Liposomes-Induced Nanostar Self-Assemblies of Spherical Nanoparticles

Using molecular dynamics of a coarse-grained implicit-solvent model, we show that liposomes can self-assemble spherical nanoparticles, adhering to the liposomes' inner surface, into novel quasi-two-dimensional star-like nanoclusters. The geometric details of these nanostar assemblies depend on the number of adhering nanoparticles. The simulations indicate that for weak adhesion strength, the spatial correlations of the adhering nanoparticles are weak. However, over a wide range of intermediate values of the adhesion strength, the increased nanoparticles' degree of wrapping leads them to deform the spherical vesicle from a three-dimensional geometry to a flattened two-dimensional star-like geometry, in which the nanoparticles' positions are highly correlated. At high adhesion strength, the nanoparticles are exocytosed.
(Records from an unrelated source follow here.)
-- ==== Sys2Proof/Syntax.lean ====
section
/-! DEFINITION. The six operations of the block, one constructor for each row of spec/opcode_table.json, with the operand
fields the spec's layouts name (spec/30_encoding.md R62 to R68, R75). -/

namespace Sys2Proof

/-- One operation with its operands.
* `crc8 b0 b1` (R62, R103): `b0` is processed first.
* `chk b0 b1 c` (R63, R104): the RawTriplet `{b0, b1, c}`.
* `enc cmd` (R64, R122): the command index; 6 and 7 name no Command (WellFormed.lean).
* `hum raw` (R65, R143) and `temp raw` (R66, R144): the unsigned raw code.
* `meas h0 h1 hc t0 t1 tc` (R67, R161): the 6-byte frame in wire order. -/
inductive Instr where
  | crc8 (b0 b1 : Byte)
  | chk (b0 b1 c : Byte)
  | enc (cmd : CommandIndex)
  | hum (raw : Halfword)
  | temp (raw : Halfword)
  | meas (h0 h1 hc t0 t1 tc : Byte)
  deriving DecidableEq, Repr

end Sys2Proof
end

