-- ==== Sys2Proof/WellFormed.lean ====
section
/-! DEFINITION. Which terms of `Instr` are operations of the block. Every operand field has exactly the width its type says,
so the one check left is the command index: "Index values 6 and 7 name no Command" (spec/30_encoding.md R64, R69). -/

namespace Sys2Proof

/-- The check on a command index: one of the six indices 0 to 5 (R64, R120). -/
def commandIndexOk (cmd : CommandIndex) : Bool :=
  decide (cmd.toNat ≤ 5)

/-- A well-formed operation: one that a legal request word stands for (R69, R70). -/
def Instr.wellFormed (i : Instr) : Bool :=
  match i with
  | .crc8 _ _ => true
  | .chk _ _ _ => true
  | .enc cmd => commandIndexOk cmd
  | .hum _ => true
  | .temp _ => true
  | .meas _ _ _ _ _ _ => true

end Sys2Proof
end

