/-- R50: two requests get the same responses in either order, and a request presented twice the same response twice (take both
requests equal). -/
def Obligations.RequestsMayBeRepeatedOrReordered : Prop :=
  ∀ (s : State) (a b : Request) (rest : List Event), s.inFlight = none →
    ∃ ta tb ua ub : State,
      Host.Core.run core 2 { s with events := .present a :: .deliver :: .present b :: .deliver :: rest } = .next ta ∧
      Host.Core.run core 4 { s with events := .present a :: .deliver :: .present b :: .deliver :: rest } = .next tb ∧
      Host.Core.run core 2 { s with events := .present b :: .deliver :: .present a :: .deliver :: rest } = .next ub ∧
      Host.Core.run core 4 { s with events := .present b :: .deliver :: .present a :: .deliver :: rest } = .next ua ∧
      ta.response = ua.response ∧ tb.response = ub.response ∧ ta.response ≠ none ∧ tb.response ≠ none

/-- R200: the block raises no fault and refuses nothing. A step that stops is the host's fault, with a request in flight. Two parts
are the model's choice: that a word changed with nothing in flight never faults (log entry 5), and that presenting with a request
in flight is a fault of its own name (log entry 6). -/
def Obligations.OnlyTheHostFaults : Prop :=
  ∀ s : State, (∀ why, step s ≠ .refused why) ∧
    ∀ f, step s = .fault f → s.inFlight ≠ none ∧
      ((∃ req, nextEvent s = .present req ∧ f = .presentedWhileInFlight) ∨
        ∃ req, nextEvent s = .change req ∧ f = .requestChangedInFlight)

/-- From every state that meets the invariant, a step that answers next gives a state that meets it: no response beside a request
in flight, no status `0b11`, no failing response with a result. -/
def Obligations.StepKeepsTheTransactionInvariant : Prop :=
  ∀ s t : State, s.Inv → step s = .next t → t.Inv

/-- The invariant of `StepKeepsTheTransactionInvariant` at reset. -/
def Obligations.ResetMeetsTheTransactionInvariant : Prop := State.reset.Inv

/-! ### Encoding -/

/-- The decoder and the encoder agree in both directions, with every operand at every value. -/
def Obligations.DecodeAndEncodeAgree : Prop :=
  ∀ (req : Request) (i : Instr), decode req = .instr i ↔ i.wellFormed = true ∧ encode i = req

/-- Words written out from the layouts of R62 to R67 decode to the operations they stand for, and an ill-formed one does not. -/
def Obligations.WrittenWordsDecode : Prop :=
  decode 0x100000000000683A = .instr (.crc8 0x68 0x3A) ∧
  decode 0x2000000000BEEF92 = .instr (.chk 0xBE 0xEF 0x92) ∧
  decode 0x3000000000000005 = .instr (.enc 5) ∧
  decode 0x4000000000008001 = .instr (.hum 0x8001) ∧
  decode 0x50000000000041D4 = .instr (.temp 0x41D4) ∧
  decode 0x60005F4A196E3B96 = .instr (.meas 0x5F 0x4A 0x19 0x6E 0x3B 0x96) ∧
  decode 0x3000000000000006 = .illegal (.noSuchCommand 6)

/-- R69: a word is legal and stands for an operation, or is one of the four cases and gets `(ILLEGAL, 0)`. -/
def Obligations.IllegalWordsAreAnsweredIllegal : Prop :=
  ∀ (s : State) (req : Request), s.Answers req →
    (IllegalWord req → step s = .next (s.answered { status := 0b10, result := 0 })) ∧
    (¬ IllegalWord req → ∃ i, i.wellFormed = true ∧ decode req = .instr i ∧ step s = exec i (popEvent s))

/-- R70: the pseudocode's predicate is the decoder's, a legal word matches exactly one row of the opcode table, and an illegal
word matches none or is an `ENC` word with index 6 or 7. -/
def Obligations.LegalWordsMatchOneTableRow : Prop :=
  ∀ req : Request,
    (legal req = true ↔ ∃ i, decode req = .instr i) ∧
    (∀ i, decode req = .instr i → matchingMnemonics req = [i.mnemonic]) ∧
    (legal req = false → matchingMnemonics req = [] ∨
      matchingMnemonics req = ["ENC"] ∧ (req.extractLsb' 0 3 = 6 ∨ req.extractLsb' 0 3 = 7))

/-- Where it is the block's turn and the request in flight decodes to `i`, the step is `exec` of `i` on the state with the turn's
event taken off the list. -/
def Obligations.StepRunsTheDecodedInstruction : Prop :=
  ∀ (s : State) (req : Request) (i : Instr), s.Answers req → decode req = .instr i →
    step s = exec i { inFlight := s.inFlight, response := s.response, events := s.events.tail }

/-- Every one of the 2^64 request words gets the response that the pseudocode of the six operations gives it. -/
def Obligations.StepAnswersAsThePseudocode : Prop :=
  ∀ (s : State) (req : Request), s.Answers req → step s = .next (s.answered (specResponse req))

/-- The frame of all six operations: each gives one proper response, leaves nothing in flight and the coming events as they
were. The state has no other field. -/
def Obligations.EveryOperationOnlyResponds : Prop :=
  ∀ (i : Instr) (s : State), ∃ r : Response, r.Proper ∧
    exec i s = .next { inFlight := none, response := some r, events := s.events }

/-- R204: `CRC8`, `ENC`, `HUM` and `TEMP` always give `OK` when legal; `INTEGRITY` comes from `CHK` and `MEAS` alone; no legal
operation gives `ILLEGAL`. -/
def Obligations.StatusByOperation : Prop :=
  ∀ (i : Instr) (s t : State) (r : Response), i.wellFormed = true → exec i s = .next t → t.response = some r →
    (i.mnemonic ∈ ["CRC8", "ENC", "HUM", "TEMP"] → r.status = 0b00) ∧
    (r.status = 0b01 → i.mnemonic ∈ ["CHK", "MEAS"]) ∧ r.status ≠ 0b10

/-! ### The checksum -/

/-- R108: eight rounds are the table, and `CRC8` answers `T[T[0xFF ^ b0] ^ b1]`. -/
def Obligations.Crc8AnswersTheTableChecksum : Prop :=
  (∀ x : Byte, crcRounds 8 x = tableRound x) ∧
  ∀ (b0 b1 : Byte) (s : State), exec (.crc8 b0 b1) s =
    .next (s.responded { status := 0b00, result := zext64 (tableRound (tableRound (0xFF ^^^ b0) ^^^ b1)) })

/-- R105: `CHK` passes exactly on the computed checksum, and then gives the data, first byte most significant. -/
def Obligations.ChkAcceptsExactlyTheChecksum : Prop :=
  ∀ (b0 b1 : Byte) (s : State),
    exec (.chk b0 b1 (crc8 b0 b1)) s = .next (s.responded { status := 0b00, result := zext64 (b0 ++ b1) }) ∧
    ∀ c : Byte, c ≠ crc8 b0 b1 →
      exec (.chk b0 b1 c) s = .next (s.responded { status := 0b01, result := 0 })

/-- R106: the checksum is affine. -/
def Obligations.ChecksumIsAffine : Prop :=
  ∀ a b : Halfword, crc8Of a ^^^ crc8Of b = crc8Of (a ^^^ b) ^^^ crc8Of 0x0000 ∧ crc8Of 0x0000 = 0x81

/-- R107: which error patterns a check detects, whatever the data. -/
def Obligations.ErrorDetection : Prop :=
  ∀ t : BitVec 24, tripletPasses t = true →
    (∀ e : BitVec 24,
      (tripletPasses (t ^^^ e) = false ↔ e.extractLsb' 0 8 ≠ crc8Of (e.extractLsb' 8 16) ^^^ 0x81) ∧
      (1 ≤ weight e → weight e ≤ 3 → tripletPasses (t ^^^ e) = false) ∧
      (weight e % 2 = 1 → tripletPasses (t ^^^ e) = false)) ∧
    (weightFourPatterns.filter fun e => tripletPasses (t ^^^ e)).length = 80
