theorem roundTo_den_pos (hf : HasBits f P G) (q : ℤ × ℕ) : 0 < (roundTo f q).2 := by
  rw [roundTo, formatValue_eq hf]
  exact Nat.two_pow_pos G

theorem toRat_roundTo (hf : HasBits f P G) (q : ℤ × ℕ) :
    toRat (roundTo f q) = signFactor (decide (q.1 < 0)) * codeUnits P (roundedCode f q) / 2 ^ G := by
  rw [roundTo, formatValue_eq hf, toRat, roundedCode]
  cases decide (q.1 < 0) <;> simp [signFactor]

theorem toRat_eq_signFactor_mul (q : ℤ × ℕ) : toRat q = signFactor (decide (q.1 < 0)) * |toRat q| :=
  eq_signFactor_mul_abs q.1 q.2

theorem abs_toRat_roundTo_sub (hf : HasBits f P G) (q : ℤ × ℕ) :
    |toRat (roundTo f q) - toRat q| = |(|toRat q| * 2 ^ G) - codeUnits P (roundedCode f q)| / 2 ^ G := by
  have hq : toRat q * 2 ^ G = signFactor (decide (q.1 < 0)) * (|toRat q| * 2 ^ G) := by
    rw [← mul_assoc, ← toRat_eq_signFactor_mul]
  rw [abs_sub_comm, toRat_roundTo hf, abs_sub_div_two_pow, hq, ← mul_sub, abs_signFactor_mul]

/-- An integer of at most 24 bits is kept. -/
theorem toRat_roundTo_int (hf : HoldsIntermediates f P G) {m : ℤ} (hm : m.natAbs ≤ 2 ^ 24) :
    toRat (roundTo f (m, 1)) = m := by
  have hrat : toRat (m, 1) = m := by simp [toRat]
  have habs : |(m : ℚ)| = m.natAbs := by rw [Nat.cast_natAbs, Int.cast_abs]
  have hrange : |toRat (m, 1)| ≤ 2 ^ 24 := by
    rw [hrat, habs]
    exact_mod_cast hm
  have hbits : m.natAbs ≤ 2 ^ (P + 1) := hm.trans (Nat.pow_le_pow_right (by decide) (Nat.succ_le_succ hf.integers))
  obtain ⟨M, hM⟩ := exists_codeUnits_eq P G m.natAbs hbits
  have hvalue : |toRat (m, 1)| * 2 ^ G = codeUnits P M := by
    rw [hM, hrat, habs]
    push_cast
    rfl
  have hexact := (isNearestCode_roundedCode hf Nat.one_pos hrange).eq_codeUnits hvalue
  rw [← sub_eq_zero, ← abs_eq_zero, ← hrat, abs_toRat_roundTo_sub hf.toHasBits, hexact, sub_self, abs_zero, zero_div]

end

/-- Rounding to binary64 moves a number of at most 256 by at most `2 ^ -46`. -/
theorem abs_toRat_roundTo_binary64_sub_le {q : ℤ × ℕ} (hd : 0 < q.2) (hq : |toRat q| ≤ 2 ^ 8) :
    |toRat (roundTo binary64 q) - toRat q| ≤ 1 / 2 ^ 46 := by
  have hnear := isNearestCode_roundedCode binary64_holdsIntermediates hd (hq.trans (by norm_num))
  have hX : |toRat q| * 2 ^ 1074 ≤ 2 ^ (52 + 1) * 2 ^ 1029 :=
    (mul_le_mul_of_nonneg_right hq (by positivity)).trans_eq (two_pow_mul_eq (by decide))
  have hle := hnear.abs_sub_le_of_le (by positivity) hX
  rw [abs_toRat_roundTo_sub binary64_hasBits, div_le_div_iff₀ (by positivity) (by positivity)]
  have hpow : (2 : ℚ) ^ 1029 * 2 ^ 46 = 2 ^ 1 * 2 ^ 1074 := two_pow_mul_eq (by decide)
  generalize (2 : ℚ) ^ 1029 = x at *
  generalize (2 : ℚ) ^ 1074 = y at *
  linarith

/-! ### The intermediates of the conversions -/

/-- The quotient of the source's expressions: the exact product divided by 65535, rounded once. -/
def quotientIn (f : FloatFormat) (m : ℤ) : ℤ × ℕ :=
  roundTo f ((roundTo f (m, 1)).1, (roundTo f (m, 1)).2 * 65535)

/-- The difference of the temperature's expression. -/
def differenceIn (f : FloatFormat) (m : ℤ) : ℤ × ℕ :=
  roundTo f ((quotientIn f m).1 - 45 * ((quotientIn f m).2 : ℤ), (quotientIn f m).2)

theorem humEvaluatedIn_eq (f : FloatFormat) (raw : Halfword) : humEvaluatedIn f raw =
    rn32 (quotientIn f (humNumerator raw)).1 (quotientIn f (humNumerator raw)).2 := rfl

theorem tempEvaluatedIn_eq (f : FloatFormat) (raw : Halfword) : tempEvaluatedIn f raw =
    rn32 (differenceIn f ((raw.toNat : ℤ) * 175)).1 (differenceIn f ((raw.toNat : ℤ) * 175)).2 := rfl

theorem toRat_mul_den (q : ℤ × ℕ) (k : ℕ) : toRat (q.1, q.2 * k) = toRat q / k := by
  rw [toRat, toRat, Nat.cast_mul, div_div]

theorem toRat_sub_mul_den {q : ℤ × ℕ} (hd : 0 < q.2) (k : ℤ) : toRat (q.1 - k * (q.2 : ℤ), q.2) = toRat q - k := by
  have hne : (q.2 : ℚ) ≠ 0 := by exact_mod_cast hd.ne'
  simp only [toRat]
  push_cast
  rw [sub_div, mul_div_cancel_right₀ _ hne]

/-- What the quotient rounds is the exact ratio. -/
theorem toRat_product_div {f : FloatFormat} {P G : ℕ} (hf : HoldsIntermediates f P G) {m : ℤ} (hm : m.natAbs ≤ 2 ^ 24) :
    toRat ((roundTo f (m, 1)).1, (roundTo f (m, 1)).2 * 65535) = m / 65535 := by
  rw [toRat_mul_den, toRat_roundTo_int hf hm]
  rfl

theorem product_den_pos {f : FloatFormat} {P G : ℕ} (hf : HasBits f P G) (m : ℤ) : 0 < (roundTo f (m, 1)).2 * 65535 :=
  Nat.mul_pos (roundTo_den_pos hf _) (by decide)

theorem abs_quotientIn_binary64_sub_le {m : ℤ} (hm : m.natAbs ≤ 2 ^ 24 - 2 ^ 8) :
    |toRat (quotientIn binary64 m) - m / 65535| ≤ 1 / 2 ^ 46 := by
  have hproduct := toRat_product_div binary64_holdsIntermediates (m := m) (by omega)
  have hrange : |(m : ℚ) / 65535| ≤ 2 ^ 8 := by
    have hle : (m.natAbs : ℚ) ≤ 2 ^ 24 - 2 ^ 8 := by
      have hcast : ((m.natAbs : ℕ) : ℚ) ≤ ((2 ^ 24 - 2 ^ 8 : ℕ) : ℚ) := Nat.cast_le.mpr hm
      norm_num at hcast ⊢
      exact hcast
    rw [abs_ratio]
    linarith
  rw [← hproduct] at hrange ⊢
  exact abs_toRat_roundTo_binary64_sub_le (product_den_pos binary64_hasBits m) hrange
Interestingly, several long-lived transient states, depending on the number of nanoparticles, including tetrahedra, triangular prisms, octahedra, etc., form during the transformation of the nanoclusters' geometries from three to two dimensions. The stability of the nanoclusters is inferred from free energy calculations based on the Helfrich Hamiltonian. These novel two-dimensional nanoassemblies should have various applications. For example, they can be used as bio-friendly gears in molecular machines.